■ Exercise aim
Every line from the one containing "def execBar (core" to the one containing "then BAR. -/" in the records below, both included, must be set down exactly, and no other line.

■ Supplied records

-- ==== Sys2Proof/Machine/KernelScalar.lean ====
section
/-!
DEFINITION. Machine/KernelScalar.lean: the kernel instructions of thread and tile control, the scalar operations, branches and jumps
(R437 to R440, R448, R453).
-/
namespace Sys2Proof.Machine

/-! ### Thread and tile control (R439, R448) -/

/-- NOP (R439). -/
def execNop (core thread : Nat) (s : State) : Host.Outcome State Fault Refusal :=
  .next (issue core thread [] false false (fun t x s => retire core thread 0 t x id s) s)

/-- TEXIT (R431, R439, R448): the thread ends and no longer counts toward a barrier; its accesses complete. -/
def execTexit (core thread : Nat) (s : State) : Host.Outcome State Fault Refusal :=
  .next (issue core thread [] true false (fun _ _ s =>
    endTile core (openBarrier core (setThread core thread (fun x => { x with exited := true }) (bump .ktInstrs (dieOfCluster (clusterOf core)) s)))) s)

/-- TRAP (R439, R453): the tile ends with exception TRAP and code x[RS1][31:0]. -/
def execTrap (core thread rs1 : Nat) (s : State) : Host.Outcome State Fault Refusal :=
  .next (issue core thread [rs1] false false (fun _ x s => takeExc core (excHere x thread 0 10 ((x.xr rs1).1.toNat % 2 ^ 32)) s) s)

/-- FENCE (R439): it issues once every earlier pool access of the thread has completed. -/
def execFence (core thread : Nat) (s : State) : Host.Outcome State Fault Refusal :=
  .next (issue core thread [] true true (fun t x s => retire core thread 0 t x id s) s)

/-- A thread at the barrier (R448). -/
def reachBarrier (core thread : Nat) (t : CoreTile) (x : Thread) (s : State) : State :=
  openBarrier core (retire core thread 0 t x (fun x => { x with atBar := true }) s)

/-- BAR (R448). -/
def execBar (core thread : Nat) (s : State) : Host.Outcome State Fault Refusal :=
  .next (issue core thread [] false false (reachBarrier core thread) s)

/-- BARF (R439): FENCE, then BAR. -/
def execBarf (core thread : Nat) (s : State) : Host.Outcome State Fault Refusal :=
  .next (issue core thread [] true true (reachBarrier core thread) s)

/-- TRES (R432, R439): adds x[RS1] to the recipe's RESULT2, modulo 2⁶⁴. -/
def execTres (core thread rs1 : Nat) (s : State) : Host.Outcome State Fault Refusal :=
  .next (issue core thread [rs1] false false (fun t x s =>
    unpoisoned core thread 0 x (x.xr rs1).2 (fun s =>
      retire core thread 0 t x id (setRecipe t.recipe (fun r => { r with result2 := (r.result2 + (x.xr rs1).1.toNat) % 2 ^ 64 }) s)) s) s)

/-- TIME (R439, R618): global time of the core's die in ns. -/
def execTime (core thread rd : Nat) (s : State) : Host.Outcome State Fault Refusal :=
  .next (scalarOp core thread 0 rd [] (fun s _ => (BitVec.ofNat 64 (s.timeOf (dieOfCluster (clusterOf core)) / 256), false)) s)

/-- A flag as a register value. -/
def flagWord (b : Bool) : Word64 := if b then 1 else 0

/-- XPOIS (R439): its own result is never poisoned. -/
def execXpois (core thread rd rs1 : Nat) (s : State) : Host.Outcome State Fault Refusal :=
  .next (scalarOp core thread 0 rd [rs1] (fun _ x => (flagWord (x.xr rs1).2, false)) s)
/-- VPOIS (R439). -/
def execVpois (core thread rd rs1 : Nat) (s : State) : Host.Outcome State Fault Refusal :=
  .next (scalarOp core thread 0 rd [vReg rs1] (fun _ x => (flagWord (x.vr rs1).2, false)) s)
/-- APOIS (R439). -/
def execApois (core thread rd rs1 : Nat) (s : State) : Host.Outcome State Fault Refusal :=
  .next (scalarOp core thread 0 rd [aReg rs1] (fun _ x => (flagWord (x.ar rs1).poison, false)) s)

/-- PSET (R439, R452). -/
def execPset (core thread rd rs1 : Nat) (s : State) : Host.Outcome State Fault Refusal :=
  .next (issue core thread [rs1, pReg rd] false false (fun t x s =>
    unpoisoned core thread 0 x (x.xr rs1).2 (retire core thread 0 t x (Thread.setP rd (x.xr rs1).1)) s) s)
/-- PGET (R439). -/
def execPget (core thread rd rs1 : Nat) (s : State) : Host.Outcome State Fault Refusal :=
  .next (scalarOp core thread 0 rd [pReg rs1] (fun _ x => (x.pr rs1, false)) s)

/-! ### The ALU (R440) -/

/-- An ALU instruction: poisoned where a source is (R451). -/
def aluOp (core thread rd rs1 rs2 : Nat) (op : AluOp) (s : State) : State :=
  scalarOp core thread 1 rd [rs1, rs2] (fun _ x => (alu op (x.xr rs1).1 (x.xr rs2).1, (x.xr rs1).2 || (x.xr rs2).2)) s

/-- ALU ADD (R440). -/
def execAluAdd (core thread rd rs1 rs2 : Nat) (s : State) : Host.Outcome State Fault Refusal := .next (aluOp core thread rd rs1 rs2 .add s)
/-- ALU SUB (R440). -/
def execAluSub (core thread rd rs1 rs2 : Nat) (s : State) : Host.Outcome State Fault Refusal := .next (aluOp core thread rd rs1 rs2 .sub s)
/-- ALU MUL (R440). -/
def execAluMul (core thread rd rs1 rs2 : Nat) (s : State) : Host.Outcome State Fault Refusal := .next (aluOp core thread rd rs1 rs2 .mul s)
/-- ALU MULH (R440). -/
def execAluMulh (core thread rd rs1 rs2 : Nat) (s : State) : Host.Outcome State Fault Refusal := .next (aluOp core thread rd rs1 rs2 .mulh s)
/-- ALU MULHU (R440). -/
def execAluMulhu (core thread rd rs1 rs2 : Nat) (s : State) : Host.Outcome State Fault Refusal := .next (aluOp core thread rd rs1 rs2 .mulhu s)
/-- ALU DIV (R440). -/
def execAluDiv (core thread rd rs1 rs2 : Nat) (s : State) : Host.Outcome State Fault Refusal := .next (aluOp core thread rd rs1 rs2 .div s)
/-- ALU DIVU (R440). -/
def execAluDivu (core thread rd rs1 rs2 : Nat) (s : State) : Host.Outcome State Fault Refusal := .next (aluOp core thread rd rs1 rs2 .divu s)
/-- ALU REM (R440). -/
def execAluRem (core thread rd rs1 rs2 : Nat) (s : State) : Host.Outcome State Fault Refusal := .next (aluOp core thread rd rs1 rs2 .rem s)
/-- ALU REMU (R440). -/
def execAluRemu (core thread rd rs1 rs2 : Nat) (s : State) : Host.Outcome State Fault Refusal := .next (aluOp core thread rd rs1 rs2 .remu s)
/-- ALU AND (R440). -/
def execAluAnd (core thread rd rs1 rs2 : Nat) (s : State) : Host.Outcome State Fault Refusal := .next (aluOp core thread rd rs1 rs2 .and s)
/-- ALU OR (R440). -/
def execAluOr (core thread rd rs1 rs2 : Nat) (s : State) : Host.Outcome State Fault Refusal := .next (aluOp core thread rd rs1 rs2 .or s)
/-- ALU XOR (R440). -/
def execAluXor (core thread rd rs1 rs2 : Nat) (s : State) : Host.Outcome State Fault Refusal := .next (aluOp core thread rd rs1 rs2 .xor s)
/-- ALU SLL (R440). -/
def execAluSll (core thread rd rs1 rs2 : Nat) (s : State) : Host.Outcome State Fault Refusal := .next (aluOp core thread rd rs1 rs2 .sll s)
/-- ALU SRL (R440). -/
def execAluSrl (core thread rd rs1 rs2 : Nat) (s : State) : Host.Outcome State Fault Refusal := .next (aluOp core thread rd rs1 rs2 .srl s)
/-- ALU SRA (R440). -/
def execAluSra (core thread rd rs1 rs2 : Nat) (s : State) : Host.Outcome State Fault Refusal := .next (aluOp core thread rd rs1 rs2 .sra s)
/-- ALU SLT (R440). -/
def execAluSlt (core thread rd rs1 rs2 : Nat) (s : State) : Host.Outcome State Fault Refusal := .next (aluOp core thread rd rs1 rs2 .slt s)
/-- ALU SLTU (R440). -/
def execAluSltu (core thread rd rs1 rs2 : Nat) (s : State) : Host.Outcome State Fault Refusal := .next (aluOp core thread rd rs1 rs2 .sltu s)
/-- ALU MIN (R440). -/
def execAluMin (core thread rd rs1 rs2 : Nat) (s : State) : Host.Outcome State Fault Refusal := .next (aluOp core thread rd rs1 rs2 .min s)
/-- ALU MAX (R440). -/
def execAluMax (core thread rd rs1 rs2 : Nat) (s : State) : Host.Outcome State Fault Refusal := .next (aluOp core thread rd rs1 rs2 .max s)
/-- ALU MINU (R440). -/
def execAluMinu (core thread rd rs1 rs2 : Nat) (s : State) : Host.Outcome State Fault Refusal := .next (aluOp core thread rd rs1 rs2 .minu s)
/-- ALU MAXU (R440). -/
def execAluMaxu (core thread rd rs1 rs2 : Nat) (s : State) : Host.Outcome State Fault Refusal := .next (aluOp core thread rd rs1 rs2 .maxu s)

/-! ### Immediates (R438) -/

/-- A scalar operation on one register and an immediate. -/
def immOp (core thread major rd rs1 : Nat) (imm : Int) (op : AluOp) (s : State) : State :=
  scalarOp core thread major rd [rs1] (fun _ x => (alu op (x.xr rs1).1 (BitVec.ofInt 64 imm), (x.xr rs1).2)) s

/-- ADDI (R438). -/
def execAddi (core thread rd rs1 : Nat) (imm : Int) (s : State) : Host.Outcome State Fault Refusal := .next (immOp core thread 2 rd rs1 imm .add s)
/-- ANDI (R438). -/
def execAndi (core thread rd rs1 : Nat) (imm : Int) (s : State) : Host.Outcome State Fault Refusal := .next (immOp core thread 3 rd rs1 imm .and s)
/-- ORI (R438). -/
def execOri (core thread rd rs1 : Nat) (imm : Int) (s : State) : Host.Outcome State Fault Refusal := .next (immOp core thread 4 rd rs1 imm .or s)
/-- XORI (R438). -/
def execXori (core thread rd rs1 : Nat) (imm : Int) (s : State) : Host.Outcome State Fault Refusal := .next (immOp core thread 5 rd rs1 imm .xor s)
/-- SLTI (R438). -/
def execSlti (core thread rd rs1 : Nat) (imm : Int) (s : State) : Host.Outcome State Fault Refusal := .next (immOp core thread 7 rd rs1 imm .slt s)
/-- SHI SLL (R438). -/
def execShiSll (core thread rd rs1 sh : Nat) (s : State) : Host.Outcome State Fault Refusal := .next (immOp core thread 6 rd rs1 (sh : Int) .sll s)
/-- SHI SRL (R438). -/
def execShiSrl (core thread rd rs1 sh : Nat) (s : State) : Host.Outcome State Fault Refusal := .next (immOp core thread 6 rd rs1 (sh : Int) .srl s)
/-- SHI SRA (R438). -/
def execShiSra (core thread rd rs1 sh : Nat) (s : State) : Host.Outcome State Fault Refusal := .next (immOp core thread 6 rd rs1 (sh : Int) .sra s)

/-- LUI (R438): IMM20 × 2¹⁴, sign-extended. -/
def execLui (core thread rd : Nat) (imm : Int) (s : State) : Host.Outcome State Fault Refusal :=
  .next (scalarOp core thread 8 rd [] (fun _ _ => (BitVec.ofInt 64 (imm * 2 ^ 14), false)) s)

/-! ### Branches and jumps (R438, R452) -/

/-- BEQ (R438). -/
def execBeq (core thread rs1 rs2 : Nat) (off : Int) (s : State) : Host.Outcome State Fault Refusal := .next (branch core thread 0x0A rs1 rs2 off (fun a b => a == b) s)
/-- BNE (R438). -/
def execBne (core thread rs1 rs2 : Nat) (off : Int) (s : State) : Host.Outcome State Fault Refusal := .next (branch core thread 0x0B rs1 rs2 off (fun a b => a != b) s)
/-- BLT (R438). -/
def execBlt (core thread rs1 rs2 : Nat) (off : Int) (s : State) : Host.Outcome State Fault Refusal := .next (branch core thread 0x0C rs1 rs2 off BitVec.slt s)
/-- BGE (R438). -/
def execBge (core thread rs1 rs2 : Nat) (off : Int) (s : State) : Host.Outcome State Fault Refusal := .next (branch core thread 0x0D rs1 rs2 off (fun a b => !a.slt b) s)
/-- BLTU (R438). -/
def execBltu (core thread rs1 rs2 : Nat) (off : Int) (s : State) : Host.Outcome State Fault Refusal := .next (branch core thread 0x0E rs1 rs2 off BitVec.ult s)
/-- BGEU (R438). -/
def execBgeu (core thread rs1 rs2 : Nat) (off : Int) (s : State) : Host.Outcome State Fault Refusal := .next (branch core thread 0x0F rs1 rs2 off (fun a b => !a.ult b) s)

/-- JAL (R438). -/
def execJal (core thread rd : Nat) (imm : Int) (s : State) : Host.Outcome State Fault Refusal :=
  .next (issue core thread [rd] false false (fun t x s =>
    retireTo core thread 0x10 t x (x.pc + imm) (Thread.setX rd (BitVec.ofNat 64 (x.pc + 1)) false) s) s)

/-- JALR (R438, R452): the target is read before the link is written. -/
def execJalr (core thread rd rs1 : Nat) (imm : Int) (s : State) : Host.Outcome State Fault Refusal :=
  .next (issue core thread [rd, rs1] false false (fun t x s =>
    unpoisoned core thread 0x11 x (x.xr rs1).2
      (retireTo core thread 0x11 t x (effAddr (x.xr rs1).1 imm) (Thread.setX rd (BitVec.ofNat 64 (x.pc + 1)) false)) s) s)

/-- Whether a predicate meets COND (R438): 0 any bit set, 1 no bit set, 2 all bits set; 3 is reserved. -/
def meetsCond (p : Word64) (cond : Nat) : Bool :=
  match cond with
  | 0 => p != 0
  | 1 => p == 0
  | 2 => p == BitVec.allOnes 64
  | _ => false

/-- PBR (R438). -/
def execPbr (core thread pr cond : Nat) (off : Int) (s : State) : Host.Outcome State Fault Refusal :=
  .next (issue core thread [pReg pr] false false (fun t x s =>
    retireTo core thread 0x12 t x (if meetsCond (x.pr pr) cond then x.pc + off else x.pc + 1) id s) s)

end Sys2Proof.Machine
end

■ Final answer
def execBar (core thread : Nat) (s : State) : Host.Outcome State Fault Refusal :=
  .next (issue core thread [] false false (reachBarrier core thread) s)

/-- BARF (R439): FENCE, then BAR. -/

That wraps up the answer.